REF: Mumbai to Heathrow 7th December 2008

Dear Mr Branson
I love the Virgin brand, I really do which
is why I continue to use it despite a series of unfortunate incidents
over the last few years. This latest incident takes the biscuit.

by the end of the flight I would have gladly paid over a thousand
rupees for a single biscuit following the culinary journey of hell I
was subjected to at thehands of your corporation.

Look at this Richard. Just look at it: [above].

imagine the same questions are racing through your brilliant mind as
were racing through mine on that fateful day. What is this? Why have I
been given it? What have I done to deserve this? And, which one is the
starter, which one is the desert?

You don’t get to a position
like yours Richard with anything less than a generous sprinkling of
observational power so I KNOW you will have spotted the tomato next to
the two yellow shafts of sponge on the left. Yes, it’s next to the
sponge shaft without the green paste. That’s got to be the clue hasn’t
it. No sane person would serve a desert with a tomato would they. Well
answer me this Richard, what sort of animal would serve a desert with
peas in:What sort of animal would serve a desert with peas in?

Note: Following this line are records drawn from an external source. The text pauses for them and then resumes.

theorem slotKept_wakeTx (n : Nat) (s : State) : SlotKept n s (wakeTx n s) := by
  unfold wakeTx
  dsimp only
  split
  · exact .sendBlocks (.linkSet (by rfl) (by rfl) (by rfl)) _ _ _ _
  · exact .refl n s

/-- The codewords of an ACTIVE direction move no slot counter. -/
theorem slotKept_activeSlot (n : Nat) (s : State) : SlotKept n s (activeSlot n s) := by
  unfold activeSlot
  dsimp only
  have hwoken : SlotKept n s (if ((linkGet n s).txSleep || (linkGet n s).sleepAt.isSome) && (linkGet n s).stream != [] then
      wakeTx n s else s) := .ite (slotKept_wakeTx n s) (.refl n s)
  generalize (if ((linkGet n s).txSleep || (linkGet n s).sleepAt.isSome) && (linkGet n s).stream != [] then
      wakeTx n s else s) = u at hwoken ⊢
  refine .ite ?_ (.ite (SlotKept.foldl hwoken fun w k => ?_) hwoken)
  · have hawake : SlotKept n u (if (linkGet n u).txSleep then
        linkSet n { linkGet n u with txSleep := false, sleepAt := none, wakeAt := none } u else u) :=
      .ite (.linkSet rfl rfl rfl) (.refl n u)
    exact SlotKept.immediateOwed (SlotKept.foldl ((hwoken.trans hawake).trans (slotKept_addShares n _))
      fun w k => slotKept_chanSlot _ _ w) _
  · split
    · exact (slotKept_setChan _ _ w).trans (slotKept_sendFiller _ _)
    · exact slotKept_sendFiller _ w

theorem slotKept_trainSlot (n : Nat) (s : State) : SlotKept n s (trainSlot n s) :=
  SlotKept.foldl (.refl n s) fun u _ => slotKept_sendWord _ u

theorem trainSlot_quiet (n : Nat) (s : State) : Keeps [.chans, .links, .out, .free] s (trainSlot n s) :=
  trainSlot_keeps n rfl (Keeps.refl s)

/-- With no retrain of this end named, the slot ends with the counter one higher. -/
theorem nextSlot_plain (h : (linkGet n s).retrainAt = none) :
    nextSlot n s = linkSet n { linkGet n s with slot := ((linkGet n s).slot + 1) % 2 ^ 48 } s := by
  unfold nextSlot
  dsimp only
  rw [h]

/-- A link end that trains ends its slot with the counter one higher. -/
theorem nextSlot_training (h : (linkGet n s).st ≠ .active) :
    nextSlot n s = linkSet n { linkGet n s with slot := ((linkGet n s).slot + 1) % 2 ^ 48 } s := by
  unfold nextSlot
  dsimp only
  split
  · exact if_neg (by simp [h])
  · rfl

theorem nextSlot_after (hk : SlotKept n s t) (hframe : Keeps [.chans, .links, .out, .free] s t)
    (hnone : (linkGet n s).retrainAt = none) :
    (linkGet n (nextSlot n t)).slot = ((linkGet n s).slot + 1) % 2 ^ 48 ∧
      Keeps [.chans, .links, .out, .free] s (nextSlot n t) := by
  rw [nextSlot_plain (hk.retrainAt.trans hnone), linkGet_linkSet_self, hk.slot]
  exact ⟨rfl, keeps_setLinks rfl hframe _⟩

theorem sendWord_out (n k : Nat) (w : List Nat) (s : State) : ∃ v, (sendWord n k w s).out = s.out ++ [.codeword n k v] :=
  ⟨_, rfl⟩

/-- Codewords sent on one channel after another all stand among the outputs made since. -/
theorem sendWord_foldl_out (n : Nat) (w : Nat → List Nat) (ks : List Nat) :
    ∀ s : State, ∃ a, (ks.foldl (fun t k => sendWord n k (w k) t) s).out = s.out ++ a ∧ ∀ k ∈ ks, ∃ v, .codeword n k v ∈ a := by
  induction ks with
  | nil => exact fun s => ⟨[], (List.append_nil _).symm, fun k hk => absurd hk List.not_mem_nil⟩
  | cons j ks ih =>
    intro s
    obtain ⟨v, hv⟩ := sendWord_out n j (w j) s
    obtain ⟨a, ha, hall⟩ := ih (sendWord n j (w j) s)
    refine ⟨.codeword n j v :: a, by rw [List.foldl_cons, ha, hv, List.append_assoc]; rfl, fun k hk => ?_⟩
    rcases List.mem_cons.mp hk with rfl | hk
    · exact ⟨v, List.mem_cons_self⟩
    · obtain ⟨x, hx⟩ := hall k hk
      exact ⟨x, List.mem_cons_of_mem _ hx⟩

/-! ## Reception -/

/-- A receive channel side is the one of its link and its channel. -/
theorem rxi_inst {inst : Nat} (hinst : inst < 1156) (hrx : instRx inst = true) : rxi (instLink inst) (instCh inst) = inst := by
  by_cases hlow : inst < 1152
  · have hodd : inst / 18 % 2 = 1 := by simpa [instRx, hlow] using hrx
    simp only [rxi, instLink, instCh, hlow, if_true]
    rw [if_pos (by omega)]
    omega
  · have hodd : inst % 2 = 1 := by simpa [instRx, hlow] using hrx
    simp only [rxi, instLink, instCh, hlow, if_false]
    rw [if_neg (by omega)]
    omega

theorem instLink_lt {inst : Nat} (h : inst < 1152) : instLink inst < 32 := by
  simp only [instLink, h, if_true]
  omega

theorem exec_codewordReceive {inst gap : Nat} {w : List (BitVec 10)} {bad : List Bool} (hinst : inst < 1156)
    (hrx : instRx inst = true) (hlocked : (chanSide inst s).locked = true) (hplain : (chanSide inst s).inverted = false)
    (hlen : w.length = 272) (hbad : bad = (badCw (dataBits (w.map BitVec.toNat)) :: (chanSide inst s).bad).take 64) :
    exec (.codewordReceive inst gap w) s =
      if 16 ≤ (bad.filter id).length && !(linkGet (instLink inst) s).rxSleep then
        .next (lockLost inst (setChan inst { chanSide inst s with bad := bad } s))
      else .next (cwDecoded (instLink inst) (instCh inst) gap (w.map BitVec.toNat)
        (setChan inst { chanSide inst s with bad := bad } s)) := by
  have hwords : (w.map fun x => if (chanSide inst s).inverted then (x ^^^ 0x2AA).toNat else x.toNat) = w.map BitVec.toNat :=
    List.map_congr_left fun x _ => if_neg (by simp [hplain])
  change execCodewordReceive inst gap w s = _
  unfold execCodewordReceive
  dsimp only
  rw [if_neg (by simp [hrx, hlocked, hlen]; omega), hwords, ← hbad]

theorem cwTraining_idle {tw : TrainWords} (h : (linkGet n s).rxActive = false) : cwTraining n k tw s =
    setChan (rxi n k) { chanSide (rxi n k) s with heard := (tw.slot, (linkGet n s).slot), training := true } s :=
  if_neg (by simp [h])

/-- A codeword on a direction that is neither ACTIVE nor under test is only counted and dated. -/
theorem cwDecoded_idle {gap : Nat} {w : List Nat} (hrx : (linkGet n s).rxActive = false)
    (htest : (linkGet n s).test = none) :
    (chanSide (rxi n k) (cwDecoded n k gap w s)).bad = (chanSide (rxi n k) s).bad ∧
      (chanSide (rxi n k) (cwDecoded n k gap w s)).locked = (chanSide (rxi n k) s).locked ∧
      Keeps [.chans, .links] s (cwDecoded n k gap w s) := by
  unfold cwDecoded
  dsimp only
  split
  · rw [cwTraining_idle hrx, chanSide_setChan_self]
    exact ⟨rfl, rfl, keeps_setChans rfl (Keeps.refl s) _⟩
  · rw [if_pos (by simp [hrx, htest]), if_neg (by simp [hrx]), chanSide_setChan_self]
    exact ⟨rfl, rfl, keeps_setChans rfl (keeps_setLinks rfl (Keeps.refl s) _) _⟩

theorem linkGet_setChan (m i : Nat) (c : Chan) (s : State) : linkGet m (setChan i c s) = linkGet m s := rfl

theorem lockLost_idle {inst : Nat} (hinst : inst < 1152) (hrx : (linkGet (instLink inst) s).rxActive = false) :
    lockLost inst s = setChan inst { chanSide inst s with locked := false, bad := [] } s := by
  have hlow := instLink_lt hinst
  unfold lockLost
  dsimp only
  rw [if_neg (by omega)]
  exact if_pos (by simp [linkGet_setChan, hrx])

theorem exec_channelLockLoss {inst : Nat} (hinst : inst < 1156) (hlocked : (chanSide inst s).locked = true)
    (hsleep : (linkGet (instLink inst) s).rxSleep = false) : exec (.channelLockLoss inst) s = .next (lockLost inst s) :=
  if_neg (by simp [hlocked, hsleep]; omega)

theorem judgeUnfit_faulted {i : Nat} {dark : Bool} (h : (chanSide i s).checker.inject.1 = 0) :
    Faulted (0x7000 + i) .c s (judgeUnfit i dark s) := by
  unfold judgeUnfit
  dsimp only
  rw [if_neg (by simp [h])]
  exact (faulted_laneFault .c i s).congr rfl
    ((sendBlocks_keeps _ _ _ _ (T := [.chans]) rfl (Keeps.refl _)).same .faults (by decide))

theorem Faulted.retrain {src : Nat} {cls : FClass} {c : Prop} [Decidable c] (h : Faulted src cls s t) :
    Faulted src cls s (if c then askRetrain n t else t) := by
  split
  · exact h.congr rfl ((askRetrain_keeps n (T := [.chans, .links]) rfl (Keeps.refl t)).same .faults (by decide))
  · exact h

/-- A lane of an ACTIVE direction that loses lock is a fault event of class C. -/
theorem lockLost_faulted {inst : Nat} (hinst : inst < 1152) (hst : (linkGet (instLink inst) s).st = .active)
    (hrx : (linkGet (instLink inst) s).rxActive = true) (hinject : (chanSide inst s).checker.inject.1 = 0) :
    Faulted (0x7000 + inst) .c s (lockLost inst s) := by
  have hlow := instLink_lt hinst
  have hjudged : ∀ u : State, u.faults = s.faults →
      chanSide inst u = { chanSide inst s with locked := false, bad := [] } →
      Faulted (0x7000 + inst) .c s (judgeUnfit inst false u) := fun u hf hc =>
    (judgeUnfit_faulted (by rw [hc]; exact hinject)).congr hf.symm rfl
  unfold lockLost
  dsimp only
  rw [if_neg (by omega), if_neg (by simp [linkGet_setChan, hst, hrx])]
  refine Faulted.retrain (hjudged _ ?_ ?_)
  · split
    · split <;> rfl
    · rfl
  · split
    · split <;> exact chanSide_setChan_self ..
    · exact chanSide_setChan_self ..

I know it looks like a baaji but it’s in custard Richard, custard.
It must be the pudding. Well you’ll be fascinated to hear that it
wasn’t custard. It was a sour gel with a clear oil on top. It’s only
redeeming feature was that it managed to be so alien to my palette that
it took away the taste of the curry emanating from our miscellaneous
central cuboid of beige matter. Perhaps the meal on the left might be
the desert after all.

Anyway, this is all irrelevant at the
moment. I was raised strictly but neatly by my parents and if they knew
I had started desert before the main course, a sponge shaft would be
the least of my worries. So lets peel back the tin-foil on the main
dish and see what’s on offer.

I’ll try and explain how this
felt. Imagine being a twelve year old boy Richard. Now imagine it’s
Christmas morning and you’re sat their with your final present to open.
It’s a big one, and you know what it is. It’s that Goodmans stereo you
picked out the catalogue and wrote to Santa about.

Only you
open the present and it’s not in there. It’s your hamster Richard. It’s
your hamster in the box and it’s not breathing. That’s how I felt when
I peeled back the foil and saw this:

It’s your hamster in the box and it’s not breathing.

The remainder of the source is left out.